In this trading session, the negative performance on the Dalian Stock Exchange, which fell 2.25%, put pressure on commodity prices. As for the soybean yield on the Chinese stock exchange, the most active contract fell 1.29%.
China, the world's largest buyer of soybeans, revealed that five Brazilian companies did not meet plant health standards and, as a result, stopped receiving shipments of the commodity, causing a wave of sales in the markets.
On the eve (22), Achmad Maulizal, an authority at BPDPKS, the Indonesian palm oil funding agency, stated that the entity has already resumed funds to subsidize the mandatory replanting and biodiesel programs for the commodity.
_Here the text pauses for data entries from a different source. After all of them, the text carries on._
/-- Write the block at the spill head: it replaces the oldest of 4,096, and the header blocks are written (R616); one that
fails three times raises code 0x002B and is retried (R617). -/
def State.spillBlock (s : State) (failures : Nat) : State :=
  if 3 ≤ failures then
    ({ s with faults := { s.faults with spillRetry := some s.clock.now } }).fault { source := 0xF90D, code := 0x2B }
  else
    let head := s.faults.spillHead + 64
    let first := max s.faults.firstIndex (head - 262144)
    { s with faults := { s.faults with
        spillHead := head
        firstIndex := first
        records := s.faults.records.filter (fun r => first ≤ r.index)
        spillRetry := none
        nextStored := s.faults.nextIndex
        opsecStored := s.faults.opsec } }

/-! ### Readable records -/

/-- Records that can be read, oldest first (R615, R617, R620). -/
def State.readable (s : State) : List EventRec :=
  s.faults.records.filter (fun r => s.faults.firstIndex ≤ r.index && !r.padding)

/-- The fault summary, bytes 0 to 127 (R622). -/
def State.faultSummary (s : State) : Bytes :=
  let fences := s.faults.units.filter (fun u => u.status == .fencing || u.status == .fenced)
  let ends := if s.up.dev = .fault then s.tickAt s.faultEnd else 0
  toLe 1 s.up.dev.code ++ toLe 1 (flag s.faults.latched + 2 * flag (fences.any (fun u => u.status == .fencing)))
    ++ toLe 2 fences.length ++ toLe 4 s.faults.recoveryCount ++ toLe 6 s.faults.lastS3Tick ++ toLe 6 ends
    ++ toLe 4 s.faults.q ++ toLe 8 s.faults.nextIndex ++ toLe 8 s.faults.firstIndex ++ toLe 4 s.faults.dropped
    ++ toLe 4 s.faults.mergedFaults ++ s.faults.bySeverity.flatMap (toLe 8) ++ s.lostCapacity

end Sys2Proof.Machine
end

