/-- UNFENCE (0x0C04). A unit of the die is tested: the command's stage 1 waits for the test, stage 2 for the marker after it
passed. -/
def opUnfence : HostOp := {
  opcode := 0x0C04, eff := .ei, jobs := .zero, noJobMaster := true
  params := fun p slot s =>
    let src := le p.body 0 2
    checks [needLen p 8, need (s.unfenceOf src != .refused) (p.off 0),
      match s.unfenceUnit src with
      | some (k, i) => match quadrantOf k i with
        | some q => needRight (!(s.unitStatus k i == .fenced && s.quadrantUsed q)) 5 slot
        | none => .ok
      | none => .ok]
  reserves := fun p s => match s.unfenceUnit (le p.body 0 2) with
    | some (k, i) => [.unit k i]
    | none => []
  target := fun p s => match s.unfenceUnit (le p.body 0 2) with
    | some (k, i) => if s.unitStatus k i = .fencing then .drain (((s.unitRec k i).map UnitRec.outstanding).getD 0) else .ok
    | none => .ok
  apply := fun p id s =>
    let src := le p.body 0 2
    let port := le p.body 2 1
    let slot := ((s.cmd id).map Cmd.master).getD 0
    match s.unfenceOf src with
    | .refused => (s, .done 0x11 (p.off 0) [])
    | .unit k i =>
      if s.unitStatus k i = .fencing then (s, .done 0x02 (((s.unitRec k i).map UnitRec.outstanding).getD 0) [])
      else if s.unitStatus k i ≠ .fenced then (s, Fin.ok)
      else
        let s1 := if 8 ≤ k ∧ k ≤ 13 then s.domainOn (unitDomain k i) else s
        (s1.modCmd id (fun c => { c with stage := 1, data := [k, i] }), .running)
    | .port q =>
      if s.unitStatus 8 q = .fencing then (s, .done 0x02 (((s.unitRec 8 q).map UnitRec.outstanding).getD 0) [])
      else if s.unitStatus 8 q ≠ .fenced then (s, Fin.ok)
      else
        let s1 := (s.clearUnit 8 q).modLink { port := q } (fun l => { l with state := .down, step := 0, attempts := 0, fenceCause := 0 })
        (((s1.reportLink { port := q }).noteUnfence src port slot).refreshDev, Fin.ok)
    | .node a =>
      let hit (e : Nat × Nat) : Bool := e.1 == a && (port == 0xFF || e.2 == port)
      if !s.faults.unroutable.any hit then (s, Fin.ok)
      else
        let s1 : State := { s with
          faults := { s.faults with unroutable := s.faults.unroutable.filter (fun e => !hit e) }
          fabric := { s.fabric with news := s.fabric.news ++ [.restore a port] } }
        (s1.noteUnfence src port slot, Fin.ok) }

/-- UNFENCE. -/
def execUnfence (p : Packet) (s : State) : Host.Outcome State Fault Refusal := s.finish (s.command opUnfence p)

/-- The UNFENCE that waits for a unit's self-test. -/
def State.unfenceCmd (s : State) (kind idx : Nat) : Option Cmd :=
  s.host.cmds.find? (fun c => c.pkt.opcode == 0x0C04 && c.phase == .running && c.stage == 1 && c.data == [kind, idx])

/-- A fault at S3 of a unit whose test under UNFENCE failed (R605): the unit stays FENCED, with its new cause, and the fault counts for the FAULT
state like any other in service (R606, R607); R600, which keeps the faults of a fenced unit out of the record, is not meant for it (DEDUCED, log
entry 258). -/
def State.refence (s : State) (kind idx : Nat) : State :=
  let index := s.faults.nextIndex
  (s.testFault kind idx 1 0).schedule 3 3 index { source := unitSource kind idx, code := 3 }

/-- The self-test under UNFENCE has ended (R605): a pass waits for the marker; a failure fences the unit again at S3 and the
command ends with ST_FENCED. -/
def State.unfenceTested (s : State) (c : Cmd) (kind idx : Nat) (passed : Bool) : State :=
  if passed then s.modCmd c.id (fun d => { d with stage := 2 })
  else (s.refence kind idx).endCmd c.id 0x30 (unitSource kind idx)

/-- Units whose test under UNFENCE has passed become ACTIVE at the marker (R605). -/
def State.unfenceMarker (s : State) : State :=
  let done := s.host.cmds.filter (fun c => c.pkt.opcode == 0x0C04 && c.phase == .running && c.stage == 2)
  (done.foldl (fun t c =>
    let k := c.data.getD 0 0
    let i := c.data.getD 1 0
    ((t.clearUnit k i).noteUnfence (le c.pkt.body 0 2) (le c.pkt.body 2 1) c.master).endCmd c.id 0 0) s).refreshDev

/-! ### FAULT_RELEASE (R609) -/

/-- FAULT_RELEASE (0x0C05). -/
def opFaultRelease : HostOp := {
  opcode := 0x0C05, jobs := .zero, noJobMaster := true
  params := fun p _ _ => needLen p 0
  apply := fun _ _ s =>
    if !s.faults.latched then (s, Fin.ok)
    else
      let s1 := { s with faults := { s.faults with latched := false, recoveries := [], releasedAt := some s.clock.now } }
      (s1.deviceEvent 3 s1.up.dev.code s1.up.dev.code, Fin.ok) }

/-- FAULT_RELEASE. -/
def execFaultRelease (p : Packet) (s : State) : Host.Outcome State Fault Refusal := s.finish (s.command opFaultRelease p)

/-! ### FAULT_SUMMARY_GET (R622) -/

/-- A fence entry (R622). -/
def UnitRec.fenceBytes (u : UnitRec) : Bytes :=
  toLe 2 (unitSource u.kind u.index) ++ toLe 2 u.code ++ toLe 6 u.tick ++ toLe 1 (if u.status = .fenced then 1 else 0) ++ zeros 1

/-- The entries per source of a range (R622). -/
def State.sourceEntries (s : State) (first last : Nat) : Bytes :=
  let recs (x : Nat) : Nat := (s.readable.filter (fun r => r.source == x)).length
  let named := sortBy (fun x => x) ((s.faults.counts.map SourceCount.source ++ s.readable.map EventRec.source).eraseDups)
  (named.filter (fun x => first ≤ x && x ≤ last)).flatMap (fun x =>
    let c := (s.faults.counts.find? (fun c => c.source == x)).getD { source := x }
    if c.s0 = 0 ∧ c.s2 = 0 ∧ recs x = 0 then []
    else toLe 2 x ++ zeros 2 ++ toLe 4 c.s0 ++ toLe 4 c.s2 ++ toLe 4 (recs x) ++ toLe 6 c.lastTick ++ zeros 2)

/-- FAULT_SUMMARY_GET (0x0C06). -/
def opFaultSummaryGet : HostOp := {
  opcode := 0x0C06, query := true
  params := fun p _ _ => needLen p 4
  apply := fun p _ s =>
    let first := le p.body 0 2
    let last := le p.body 2 2
    let fences := s.faults.units.filter (fun u => u.status == .fencing || u.status == .fenced)
    (s, Fin.result (s.faultSummary ++ fences.flatMap UnitRec.fenceBytes
      ++ (if first = 0xFFFF ∧ last = 0xFFFF then [] else s.sourceEntries first last))) }

/-- FAULT_SUMMARY_GET. -/
def execFaultSummaryGet (p : Packet) (s : State) : Host.Outcome State Fault Refusal := s.finish (s.command opFaultSummaryGet p)

/-! ### Detection -/

/-- A line of memory is poisoned (R34, R454): a row's record reads as poisoned until it is loaded again; the tags of a bucket header are
rebuilt from the records' IDs and its candidates are cleared; a line of a restart shard counts as not stored. -/
def State.poisonLine (s : State) : PoisonLine → State
  | .other => s
  | .record t x => s.modTable t (fun u => { u with rows := u.rows.map (fun r => if r.id = x then { r with poison := true } else r) })
  | .header t slot bucket => s.modTable t (fun u => { u with
      rows := u.rows.map (fun r => if r.slot = slot ∧ r.bucket = bucket then { r with tag := (u.place r.id).tag } else r)
      cands := u.cands.filter (fun c => !(c.slot == slot && c.bucket == bucket)) })
  | .shard job gen owner line => s.poisonShard job gen owner line

/-- FAULT_DETECT (R594 to R602): source, code, key, job and detail of the fault; the record whose handling made the tagged action
that raised it (R601); what the line held that the fault poisons (R34, R454). -/
def execFaultDetect (source code key job : Nat) (detail : Bytes) (handling : Option Nat) (poison : PoisonLine) (s : State) :
    Host.Outcome State Fault Refusal :=
  if s.up.dev = .off ∨ s.up.dev = .halt then s.finish s
  else
    let s1 := s.poisonLine poison
    s.finish (s1.fault { source := source, code := code, key := key, job := job, detail := detail, handling := handling })
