/-- Flash interface mode of the straps, mode 3 treated as 0 (R630). -/
def Pins.flashMode (p : Pins) : Nat := if p.sampled.toNat % 4 = 3 then 0 else p.sampled.toNat % 4

/-! ### The signed configuration record (R631 to R634) -/

/-- The sections of a record: access, shelves, severities, units, each an offset and a count. -/
structure RecordShape where
  a : Nat
  s : Nat
  v : Nat
  u : Nat
  deriving DecidableEq, Repr

/-- Counts of a record. -/
def recordShape (b : Bytes) : RecordShape := { a := le b 32 2, s := le b 34 2, v := le b 36 2, u := le b 38 2 }

/-- Length before the signature blocks. -/
def RecordShape.length (r : RecordShape) : Nat := 64 + 24 * r.a + 8 * (r.s + r.v + r.u)

/-- Access elements: slot and entry. -/
def recordAccess (b : Bytes) : List (Nat × Access) :=
  (chunks 24 (recordShape b).a (b.drop 64)).map (fun e => (le e 0 1, accessOf (e.drop 8)))

/-- Shelf entries (R506). -/
def recordShelves (b : Bytes) : List (Nat × Nat × Nat × Nat) :=
  let r := recordShape b
  (chunks 8 r.s (b.drop (64 + 24 * r.a))).map (fun e => (le e 0 1, le e 1 1, le e 2 2, le e 4 2))

/-- Severity entries (R621). -/
def recordSevs (b : Bytes) : List SevEntry :=
  let r := recordShape b
  (chunks 8 r.v (b.drop (64 + 24 * r.a + 8 * r.s))).map (fun e =>
    { first := le e 0 2, last := le e 2 2, code := le e 4 2, severity := le e 6 1 })

/-- Disabled units, kind and index of R488. -/
def recordUnits (b : Bytes) : List (Nat × Nat) :=
  let r := recordShape b
  (chunks 8 r.u (b.drop (64 + 24 * r.a + 8 * (r.s + r.v)))).map (fun e => (le e 0 1, le e 1 1))

/-- The record digest (R632). -/
def recordDigestOf (b : Bytes) : Bytes := shake32 (ascii "GN7CFGD1" ++ b.take (le b 8 4))

/-- PPS divides 1 s at this period (R55). -/
def ppsPeriod (p : Nat) : Bool := [4, 5, 8, 10, 16, 20, 25, 32, 40, 50, 64].contains p

/-- A period and a TICK_IN mode that TICK_CONFIG would accept (R41, R54, R55). -/
def tickModeOk (period mode : Nat) : Bool := 4 ≤ period && period ≤ 64 && mode ≤ 2 && (mode != 2 || ppsPeriod period)

/-- One signature block of the record (R99, R632). -/
def blockOk (b : Bytes) (off cred : Nat) (key digest : Bytes) : Bool :=
  le b off 1 == cred && le b (off + 1) 1 == 1 && le b (off + 2) 2 == 1280 && le b (off + 4) 4 == 0
    && falconVerify key digest (field b (off + 8) 1280)

/-- Bindings of rings are distinct (R324). -/
def ringsDistinct : List Access → Bool
  | [] => true
  | a :: r => !r.any (fun b => a.cls == 5 && b.cls == 5 && a.port == b.port && (a.rings &&& b.rings) != 0) && ringsDistinct r

/-- Selvedge accepts the record (R633). -/
def State.recordOk (s : State) (b : Bytes) : Bool :=
  let r := recordShape b
  let period := if le b 26 1 = 0 then 16 else le b 26 1
  let rail := le b 28 2
  let q := le b 40 4
  let len := le b 8 4
  field b 0 8 == ascii "GN7CFGR1" && len == r.length && decide (len ≤ 16384) && (le b 16 8 == 0 || le b 16 8 == s.up.serial)
    && decide (le b 24 1 ≤ 31) && decide (le b 25 1 ≤ 1) && tickModeOk period (le b 27 1)
    && (rail == 0 || (decide (20 ≤ rail) && decide (rail ≤ 400))) && decide (r.a ≤ 256) && decide (r.s ≤ 96) && decide (r.v ≤ 64)
    && decide (r.u ≤ 64) && (q == 0 || (decide (6250 ≤ q) && decide (q ≤ 3750000)))
    && (recordAccess b).all (fun e => e.2.fits e.1) && ringsDistinct ((recordAccess b).map Prod.snd)
    && (recordShelves b).all (fun x => decide (x.1 ≤ 95) && decide (x.2.1 ≤ 15) && decide (10 ≤ x.2.2.1)
        && decide (100 ≤ x.2.2.2) && decide (x.2.2.2 ≤ 1000))
    && (recordSevs b).all SevEntry.lawful
    && (recordUnits b).all (fun x => decide (1 ≤ x.1) && decide (x.1 ≤ 5) && decide (x.2 < unitCount (unitKind x.1)))
    && (s.unenrolled || (blockOk b len 1 s.sec.policy.operator (recordDigestOf b)
        && blockOk b (len + 1288) 2 s.sec.policy.custodian (recordDigestOf b)))

/-- The defaults of the master slots (R320, R325, R663); the PEER slots are filled with the peer list. -/
def defaultMasters : List (Nat × Access) :=
  [(0, { cls := 1, classes := 0x7FFF#16, read := true, write := true, cosign := true, opr := true }),
    (1, { cls := 2, classes := 0x7FFF#16, read := true, write := true, cosign := true }),
    (2, { cls := 3, classes := 0x2BEC#16, read := true, write := true }),
    (3, { cls := 6, classes := 0x7FFF#16, read := true, write := true }),
    (4, { cls := 7, classes := 0x0400#16, read := true })]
Furthermore, there is also the news about the drop in Malaysian exports of palm products. Between January 1 and 20, exports fell between 18.2% and 23%. These figures were released by cargo inspection companies Intertek Testing Services and AmSpec Agri Malaysia, reinforcing concerns about the market's performance.
On the radar, a Reuters survey revealed a projection of an increase in Malaysian crude palm oil futures contracts in 2025. The forecast indicates an increase in relation to prices recorded in 2024. This expectation is linked to the growth in consumption of biodiesel based on the commodity.